Деревни он не знал и с шестнадцати лет сделался мышиным фабрикантом. Мышей выучивали самым разнообразным штукам: они бегали на задних лапках, держали передней лапкой хвостик, как шлейф, парами танцевали, свивались сразу по десять штук клубком, и он катал, бросал и ловил этот живой клубок. Чтоб выучить, держал мышей в голоде, но умеючи, не давая пить; целыми часами, лежа животом на холодных плитах, учил, колол горячей иголкой, давил ногтями за хвосты, — и они становились послушны каждому его движению.
Когда жена померла, все хозяйство легло на Аньку с белой косичкой. И теперь, уходя, он крикнул:
— Слышь, Анька, детей зараз покорми. Хлеб на гвозде, в сумке, а в углу бутылочка с молоком.
— Слисю, — проговорила маленькая женщина.
Фабрикант с Васькой ушли, а Груня и Глаша принялись за работу, — одна за стирку, другая зажгла керосинку и стала варить.
— Твой спит, чай? — спросила Груня, точно освещая все радостью ласки и доброты.
— Спи-ит.
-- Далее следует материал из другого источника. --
/-- Nothing of the package differs but sheaves, the current issue slot, the watchdog time of a job, which has retired an
instruction (R240), and the model's count of free values: memory, copies, ranges, stooks, requests, messages and every
other register are as before. -/
def State.sameButSheaves (s t : State) (job : Nat) : Prop :=
  t = { s with sheaves := t.sheaves, cores := (s.setSlot s.cur.1 s.cur.2 (t.slot s.cur.1 s.cur.2)).cores,
               jobs := (s.retire job).jobs, free := t.free }

/-- What a register instruction leaves unchanged: every other sheaf, the registers of its sheaf outside the destination
for the lanes it writes, and everything outside the sheaf. -/
structure RegFrame (s t : State) (b : Bundle) (p : Part) (k : Stook) (h h' : Sheaf) (m : Lanes) (d : Reg) (n : Nat) :
    Prop where
  package : s.sameButSheaves t k.job
  others : ∀ tag i, ¬ (tag = b.tag ∧ i = p.sheaf) → t.sheaf tag i = s.sheaf tag i
  home : h' = { h with s := h'.s, threads := h'.threads, failed := h'.failed }
  threads : ∀ (l : Nat) (x : Thread), h.threads[l]? = some x → ∃ y, h'.threads[l]? = some y ∧ Thread.sameButRegs x y
  regs : ∀ l r, (d.isZ = true ∨ r < d.num ∨ d.num + n ≤ r ∨ (¬ d.isU = true ∧ m.getLsbD l = false)) →
    h'.raw l r = h.raw l r

/-- An instruction of fixed latency with destination d of n registers completes: it answers a next state in which every
active lane's destination holds the value given, its flags have gained the flags given, and nothing else has changed
(R16 to R18, R56, R273). `f` gives value and flags from the registers before. -/
def Computes (i : Instr) (d : Reg) (n : Nat) (f : Sheaf → Nat → Nat × Flags) : Prop :=
  ∀ s b p k h m, Issues i s b p k h m →
    ∃ t h', exec i s = .next t ∧ t.sheaf b.tag p.sheaf = some h' ∧
      (d.isZ = false → d ≠ .p 7 → ∀ l, l < 32 → m.getLsbD l = true → h'.val l d n = (f h l).1 % 2 ^ (32 * n)) ∧
      (∀ (l : Nat) (x y : Thread), h.threads[l]? = some x → h'.threads[l]? = some y →
        y.fflags = if m.getLsbD l then x.fflags ||| (f h l).2 else x.fflags) ∧
      RegFrame s t b p k h h' m d n

/-- The register writes of a result: once for a uniform destination, from the lowest active lane, and otherwise one for
each active lane (R258, R260, R336). -/
def deliveries (d : Reg) (m : Lanes) (f : Nat → Nat) : List (Nat × Option Nat × Word) :=
  if d.isZ then []
  else if d.isU then ((lanesOf m).take 1).map fun l => (d.num, none, BitVec.ofNat 32 (f l))
  else (lanesOf m).map fun l => (d.num, some l, BitVec.ofNat 32 (f l))

/-- An instruction of variable latency with a one-register destination computed at issue completes its issue: a result
with the values given is on its way to the registers, under an operation of the instruction's slot; each active lane's
flags have gained the flags given; no register has changed yet, and nothing else has (R258). `f` gives value and flags
from the registers before. -/
def Delivers (i : Instr) (d : Reg) (f : Lanes → Sheaf → Nat → Nat × Flags) : Prop :=
  ∀ s b p k h m, Issues i s b p k h m →
    ∃ t h', exec i s = .next t ∧ t.sheaf b.tag p.sheaf = some h' ∧
      t.results = s.results ++ [⟨s.nextId + 1, s.nextId, b.tag, p.sheaf, deliveries d m fun l => (f m h l).1⟩] ∧
      t.ops = s.ops ++ [⟨s.nextId, b.tag, p.sheaf, i.common.sbw.toNat, 1, m, regNums i.shape.dsts, []⟩] ∧
      (∀ l r, h'.raw l r = h.raw l r) ∧
      (∀ (l : Nat) (x y : Thread), h.threads[l]? = some x → h'.threads[l]? = some y →
        y.fflags = if m.getLsbD l then x.fflags ||| (f m h (if d.isU then (lanesOf m).headD l else l)).2
          else x.fflags) ∧
      (∀ (l : Nat) (x : Thread), h.threads[l]? = some x → ∃ y, h'.threads[l]? = some y ∧ Thread.sameButRegs x y) ∧
      (∀ tag j, ¬ (tag = b.tag ∧ j = p.sheaf) → t.sheaf tag j = s.sheaf tag j) ∧
      t = { s with sheaves := t.sheaves, cores := t.cores, jobs := (s.retire k.job).jobs, free := t.free,
                   nextId := s.nextId + 2, ops := t.ops, results := t.results }

/-! ## Where threads go -/

/-- The address of the word an issue slot stands before. -/
def Bundle.here (b : Bundle) : DWord := b.base + 8 + 8 * BitVec.ofNat 64 b.pos

/-- Where a thread of a bundle goes at the end of its clause: where an instruction of the clause has sent it, or to the
next clause header (R56, R254). -/
def Bundle.goal (b : Bundle) (i l : Nat) : DWord :=
  ((b.jumps.find? fun j => j.1 == i && j.2.1 == l).map (·.2.2)).getD (b.here + 8)

/-- An instruction that ends its clause completes: it answers a next state in which the bundle has left the issue slot
and every thread of it stands at the header given; d, n registers of the active lanes, holds the value given, and nothing
else has changed. -/
def Moves (i : Instr) (d : Reg) (n : Nat) (pre : Sheaf → Lanes → Prop) (dest : Bundle → Sheaf → Lanes → Nat → Nat → DWord)
    (value : Bundle → Nat) : Prop :=
  ∀ s b p k h m, Issues i s b p k h m → b.pos + 1 = b.count → pre h m →
    ∃ t h', exec i s = .next t ∧ t.slot s.cur.1 s.cur.2 = none ∧ t.sheaf b.tag p.sheaf = some h' ∧
      (∀ (l : Nat) (y : Thread), l < 32 → p.lanes.getLsbD l = true → h'.threads[l]? = some y →
        y.pc = dest b h m p.sheaf l ∧ y.clause = dest b h m p.sheaf l ∧ y.inBundle = false) ∧
      (d.isZ = false → ∀ l, m.getLsbD l = true → h'.val l d n = value b % 2 ^ (32 * n)) ∧
      (∀ (l : Nat) (x y : Thread), h.threads[l]? = some x → h'.threads[l]? = some y → y.fflags = x.fflags) ∧
      RegFrame s t b p k h h' m d n

/-- A thread that takes a cause and can enter its handler: it does not handle one, does not save or restore, and has not
exited (R226, R228). -/
def Thread.canEnter (x : Thread) : Prop := x.hact = false ∧ x.rmode = false ∧ x.exited = false

/-- Handler entry (R226): `%epc`, `%fault` and `%cause` are written, `HACT` is set, the counter moves to the handler;
registers, predicates, `%hyp`, `%fflags` and everything else of the thread are unchanged, but for its stall count (R16). -/
def Entered (k : Stook) (x y : Thread) (code : Nat) (detail epc clause : DWord) : Prop :=
  y = { x with epc := epc, fault := detail, code := BitVec.ofNat 8 code,
               cloff := BitVec.ofNat 5 ((epc - clause).toNat / 8), async := false, hact := true, pc := k.kh.handler,
               clause := k.kh.handler, held := none, readyAt := y.readyAt, inBundle := false, cnt := y.cnt,
               issued := y.issued }

/-- What an instruction that takes a cause in the lanes of m leaves: those threads have entered their handlers, every
other thread differs only in where it stands, uniform registers and everything outside the sheaf are as before (R226). -/
structure Trapped (s t : State) (b : Bundle) (p : Part) (k : Stook) (h : Sheaf) (m : Lanes) (code : Nat)
    (detail : Nat → DWord) (epc clause : DWord) : Prop where
  rest : t = { s with sheaves := t.sheaves, cores := t.cores, jobs := t.jobs, free := t.free }
  jobs : t.jobs = s.jobs ∨ t.jobs = (s.retire k.job).jobs
  others : ∀ tag i, ¬ (tag = b.tag ∧ i = p.sheaf) → t.sheaf tag i = s.sheaf tag i
  sheaf : ∃ h', t.sheaf b.tag p.sheaf = some h' ∧
    h' = { h with threads := h'.threads, failed := h'.failed } ∧ h'.threads.length = h.threads.length ∧
    ∀ (l : Nat) (x y : Thread), h.threads[l]? = some x → h'.threads[l]? = some y →
      if m.getLsbD l then Entered k x y code (detail l) epc clause
      else y = { x with pc := y.pc, clause := y.clause, readyAt := y.readyAt, inBundle := y.inBundle, cnt := y.cnt,
                        issued := y.issued }

/-- No issue slot but the current one holds a thread of this part of a bundle: a thread is in one bundle at most (R53). -/
def State.noneElsewhere (s : State) (b : Bundle) (p : Part) : Prop :=
  ∀ core slot x, ¬ (core = s.cur.1 ∧ (slot = 0 ↔ s.cur.2 = 0)) → s.slot core slot = some x → x.tag = b.tag →
    ∀ q ∈ x.parts, q.sheaf = p.sheaf → q.lanes &&& p.lanes = 0

/-- Every core is as before, but for the bundle of the current issue slot. -/
def State.sameSlots (s t : State) : Prop :=
  (∀ core slot, ¬ (core = s.cur.1 ∧ (slot = 0 ↔ s.cur.2 = 0)) → t.slot core slot = s.slot core slot) ∧
    ∀ core, { t.core core with slot0 := none, slot1 := none } = { s.core core with slot0 := none, slot1 := none }

/-! ## Operands of an instruction that executes once per bundle -/

/-- What the lowest active lane reads from n registers (R59). -/
def Sheaf.uval (h : Sheaf) (m : Lanes) (r : Reg) (n : Nat) : Nat := h.val ((lanesOf m).headD 0) r n

/-! ## What an issue sets going -/

/-- A thread that writes no register: only where it stands and what covers its registers may differ. -/
def Thread.sameButPlace (x y : Thread) : Prop :=
  y = { x with pend := y.pend, pc := y.pc, clause := y.clause, readyAt := y.readyAt, inBundle := y.inBundle, cnt := y.cnt,
               issued := y.issued }

/-- Registers, flags and everything else of all threads are as before, but for where the threads of the bundle stand and
what covers their registers; other sheaves, and other issue slots, are as before. -/
structure Still (s t : State) (b : Bundle) (p : Part) (h : Sheaf) : Prop where
  sheaf : ∃ h', t.sheaf b.tag p.sheaf = some h' ∧ h' = { h with threads := h'.threads, failed := h'.failed } ∧
    h'.threads.length = h.threads.length ∧
    ∀ (l : Nat) (x y : Thread), h.threads[l]? = some x → h'.threads[l]? = some y → x.sameButPlace y
  others : ∀ tag j, ¬ (tag = b.tag ∧ j = p.sheaf) → t.sheaf tag j = s.sheaf tag j
  slots : t.cores = (s.setSlot s.cur.1 s.cur.2 (t.slot s.cur.1 s.cur.2)).cores

/-- The operation that an issue opens under its slot, with its outstanding parts (R258). -/
def State.newOp (s : State) (i : Instr) (b : Bundle) (p : Part) (m : Lanes) (left : Nat) : Op :=
  ⟨s.nextId, b.tag, p.sheaf, i.common.sbw.toNat, left, m, regNums i.shape.dsts, []⟩

/-- The issue queues these memory requests, in order, under one operation of its slot, and does nothing else: memory,
copies and registers are as before (R123, R258). -/
structure Queues (i : Instr) (s t : State) (b : Bundle) (p : Part) (k : Stook) (h : Sheaf) (m : Lanes) (rs : List Req) :
    Prop where
  still : Still s t b p h
  reqs : t.reqs = s.reqs ++ rs.mapIdx fun j r =>
    { r with id := s.nextId + 1 + j, op := s.nextId, issued := s.free + 1 }
  ops : t.ops = s.ops ++ [s.newOp i b p m rs.length]
  rest : t = { s with sheaves := t.sheaves, cores := t.cores, jobs := (s.retire k.job).jobs, free := t.free,
                      nextId := s.nextId + 1 + rs.length, reqs := t.reqs, ops := t.ops }

/-- The issue sends a result with these register writes on its way under its slot, and does nothing else (R258). -/
structure Answers (i : Instr) (s t : State) (b : Bundle) (p : Part) (k : Stook) (h : Sheaf) (m : Lanes)
    (ws : List (Nat × Option Nat × Word)) : Prop where
  still : Still s t b p h
  results : t.results = s.results ++ [⟨s.nextId + 1, s.nextId, b.tag, p.sheaf, ws⟩]
  ops : t.ops = s.ops ++ [s.newOp i b p m 1]
  rest : t = { s with sheaves := t.sheaves, cores := t.cores, jobs := (s.retire k.job).jobs, free := t.free,
                      nextId := s.nextId + 2, results := t.results, ops := t.ops }

/-- The bundle waits at the instruction, with the words it read, until its checks are decided (R364); of the rest only
arbor queues may differ. -/
structure Defers (i : Instr) (s t : State) (b : Bundle) (p : Part) (h : Sheaf) (m : Lanes) (ws : List Word) : Prop where
  still : Still s t b p h
  slot : t.slot s.cur.1 s.cur.2 = some { b with deferred := true }
  deferred : t.deferred = s.deferred ++
    [{ core := s.cur.1, slot := s.cur.2, tag := b.tag, sheaf := p.sheaf, active := m, pc := b.here, clause := b.base,
       instr := i, upto := s.nextId, op := s.nextId, words := [(0, ws)], reqs := [], gone := [] }]
  ops : t.ops = s.ops ++ [s.newOp i b p m 1]
  rest : t = { s with sheaves := t.sheaves, cores := t.cores, free := t.free, nextId := s.nextId + 1,
                      deferred := t.deferred, ops := t.ops, arbors := t.arbors }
Когда встанет... Дай, господи, к четырем. Нонче до того захлинался, до того захлинался, всю ночь не спала.
— Чего такое у него?
— Вишь, доктора говорят, жиром залился весь, всю утробу жиром залило, и сердце, и глотку, не продышит. Доктора в одну душу говорят, чтоб меньше ел, да больше ходил, да чтоб нагинался, гимнастику, а куды там! Жрет не впроворот, только и знает, что жрет за десятерых да пива, как в бочку, в себя льет, а ему нюхать нельзя, потому от пива весь обрастет жиром, даже глаза зарастут, доктор сказывает, двадцать пять пудов будет весить, — земля перестанет держать. Да к нему и на козе не подъедешь — разве послушается? Одно — заливает глотку да жрет. А нонче ночью то храпит, а то замолчит. Господи, думаю, что ж это!.. Чиркну спичкой, лежит он гора горой, лицо с подушку, и глаз один смотрит, — сам спит, а глаз смотрит... Страшно, милая.
Она заплакала, утираясь фартуком.
— Что ж, не соглашается тебе завещать?
— И-и, приступу нет. Родне, а какая она там родня — на десятой воде кисель, — да на поминовение, да на школу, вот тебе и весь сказ.
— А твоего труда нипочем?
— Да уж где там! Шестнадцать годов спину не разгинала, за ним смотревши.
И полились бабьи жалобы.
Глаша жила со швейцаром, толстым, задыхающимся от ожирения, и на книжке у него было полторы тысячи. Приходил он со службы в четыре утра и день спал.
Нанимал темный тупичок за три рубля в месяц, выколачивая из каждого гроша, из каждой копейки, и держал еще жильца, благообразного мужичка с доброй четырехугольной бородой, торговавшего свечами в часовне.